-- ==== Sys2Proof/Tests/Slice0.lean ====
section
/-! SUPPORT. The model's own tests (expected values from spec/95_test_vectors.md and the examples of the
rules) and, for every statement that has hypotheses, a witness that meets them. -/

namespace Sys2Proof.Tests

set_option Elab.async false

open Sys2Proof Sys2Proof.Machine

/-! ## Helpers -/

/-- The reset state with streams attached (spec/92_eei_decisions.md P1 to P3). -/
def streams (src replay : List Byte) (answers : List PortAnswer) : State :=
  { State.reset with env := { src := src, replay := replay, answers := answers, log := [] } }

/-- The outcome is a next state with the property. -/
def nextWith (o : Host.Outcome State Fault Refusal) (p : State → Bool) : Bool :=
  match o with
  | .next t => p t
  | .fault _ => false
  | .refused _ => false

theorem nextWith_spec {o : Host.Outcome State Fault Refusal} {p : State → Bool} (h : nextWith o p = true) :
    ∃ t, o = .next t ∧ p t = true := by
  cases o <;> simp_all [nextWith]

/-- What the sink holds. -/
def sink (t : State) : List Byte := sinkBytes t.env.log

/-- The heap's slots as (key, seq, payload). -/
def slots (t : State) : List (Nat × Nat × Nat) := t.heap.map fun e => (e.key.toNat, e.seq.toNat, e.pay.toNat)

/-- The tree of the running example: root(left = leaf 98, right = leaf 97), `SER` = [98, 97, 128]. -/
def ba : Tree := .node (.leaf 98) (.leaf 97)

/-- A state that holds it. -/
def baState : State := { State.reset with nodes := [.leaf 98, .leaf 97, .branch 0 1], root := 2 }

/-! ## Well-formedness -/

theorem test_wellFormed_refuses_128_bits : (Instr.snkWbits (List.replicate 128 true)).wellFormed = false := by
  decide +kernel

theorem test_wellFormed_admits_127_bits : (Instr.snkWbits (List.replicate 127 true)).wellFormed = true := by
  decide +kernel

/-! ## Decoding: `UNIT` in bits 7:4 and `FUNC` in bits 3:0, written out (spec/30_encoding.md R100, R101) -/

theorem test_decode_codec :
    decodeTableWord 8 0b0000_0001 = some .encode ∧ decodeTableWord 8 0b0000_0010 = some .decode ∧
    decodeTableWord 8 0b0000_0011 = some .codecFcount ∧ decodeTableWord 8 0b0000_0100 = some .codecWheader ∧
    decodeTableWord 8 0b0000_0101 = some .codecWpayload ∧ decodeTableWord 8 0b0000_0110 = some .codecRheader ∧
    decodeTableWord 8 0b0000_0111 = some .codecWalk := by decide +kernel

theorem test_decode_bitSink :
    decodeTableWord 8 0b0001_0000 = some (.snkWbits []) ∧ decodeTableWord 8 0b0001_0001 = some (.snkWint 0) ∧
    decodeTableWord 8 0b0001_0010 = some .snkWstr ∧ decodeTableWord 8 0b0001_0011 = some .snkClose := by
  decide +kernel

theorem test_decode_bitSource :
    decodeTableWord 8 0b0010_0000 = some .srcRbit ∧ decodeTableWord 8 0b0010_0001 = some .srcRint ∧
    decodeTableWord 8 0b0010_0010 = some .srcRstr ∧ decodeTableWord 8 0b0010_0011 = some .srcClose := by
  decide +kernel

theorem test_decode_priorityQueue :
    decodeTableWord 8 0b0011_0000 = some (.pqInsert 0 0) ∧ decodeTableWord 8 0b0011_0001 = some .pqDelmin ∧
    decodeTableWord 8 0b0011_0010 = some .pqPeek ∧ decodeTableWord 8 0b0011_0011 = some .pqIsempty ∧
    decodeTableWord 8 0b0011_0100 = some .pqIsfull ∧ decodeTableWord 8 0b0011_0101 = some .pqSize := by
  decide +kernel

* * *

#### WHAT THE TASK ASKS:
Retype all the data verbatim.

#### ANSWER BOX:
-- ==== Sys2Proof/Tests/Slice0.lean ====
section
/-! SUPPORT. The model's own tests (expected values from spec/95_test_vectors.md and the examples of the
rules) and, for every statement that has hypotheses, a witness that meets them. -/

namespace Sys2Proof.Tests

set_option Elab.async false

open Sys2Proof Sys2Proof.Machine

/-! ## Helpers -/

/-- The reset state with streams attached (spec/92_eei_decisions.md P1 to P3). -/
def streams (src replay : List Byte) (answers : List PortAnswer) : State :=
  { State.reset with env := { src := src, replay := replay, answers := answers, log := [] } }

/-- The outcome is a next state with the property. -/
def nextWith (o : Host.Outcome State Fault Refusal) (p : State → Bool) : Bool :=
  match o with
  | .next t => p t
  | .fault _ => false
  | .refused _ => false

theorem nextWith_spec {o : Host.Outcome State Fault Refusal} {p : State → Bool} (h : nextWith o p = true) :
    ∃ t, o = .next t ∧ p t = true := by
  cases o <;> simp_all [nextWith]

/-- What the sink holds. -/
def sink (t : State) : List Byte := sinkBytes t.env.log

/-- The heap's slots as (key, seq, payload). -/
def slots (t : State) : List (Nat × Nat × Nat) := t.heap.map fun e => (e.key.toNat, e.seq.toNat, e.pay.toNat)

/-- The tree of the running example: root(left = leaf 98, right = leaf 97), `SER` = [98, 97, 128]. -/
def ba : Tree := .node (.leaf 98) (.leaf 97)

/-- A state that holds it. -/
def baState : State := { State.reset with nodes := [.leaf 98, .leaf 97, .branch 0 1], root := 2 }

/-! ## Well-formedness -/

theorem test_wellFormed_refuses_128_bits : (Instr.snkWbits (List.replicate 128 true)).wellFormed = false := by
  decide +kernel

theorem test_wellFormed_admits_127_bits : (Instr.snkWbits (List.replicate 127 true)).wellFormed = true := by
  decide +kernel

/-! ## Decoding: `UNIT` in bits 7:4 and `FUNC` in bits 3:0, written out (spec/30_encoding.md R100, R101) -/

theorem test_decode_codec :
    decodeTableWord 8 0b0000_0001 = some .encode ∧ decodeTableWord 8 0b0000_0010 = some .decode ∧
    decodeTableWord 8 0b0000_0011 = some .codecFcount ∧ decodeTableWord 8 0b0000_0100 = some .codecWheader ∧
    decodeTableWord 8 0b0000_0101 = some .codecWpayload ∧ decodeTableWord 8 0b0000_0110 = some .codecRheader ∧
    decodeTableWord 8 0b0000_0111 = some .codecWalk := by decide +kernel

theorem test_decode_bitSink :
    decodeTableWord 8 0b0001_0000 = some (.snkWbits []) ∧ decodeTableWord 8 0b0001_0001 = some (.snkWint 0) ∧
    decodeTableWord 8 0b0001_0010 = some .snkWstr ∧ decodeTableWord 8 0b0001_0011 = some .snkClose := by
  decide +kernel

theorem test_decode_bitSource :
    decodeTableWord 8 0b0010_0000 = some .srcRbit ∧ decodeTableWord 8 0b0010_0001 = some .srcRint ∧
    decodeTableWord 8 0b0010_0010 = some .srcRstr ∧ decodeTableWord 8 0b0010_0011 = some .srcClose := by
  decide +kernel

theorem test_decode_priorityQueue :
    decodeTableWord 8 0b0011_0000 = some (.pqInsert 0 0) ∧ decodeTableWord 8 0b0011_0001 = some .pqDelmin ∧
    decodeTableWord 8 0b0011_0010 = some .pqPeek ∧ decodeTableWord 8 0b0011_0011 = some .pqIsempty ∧
    decodeTableWord 8 0b0011_0100 = some .pqIsfull ∧ decodeTableWord 8 0b0011_0101 = some .pqSize := by
  decide +kernel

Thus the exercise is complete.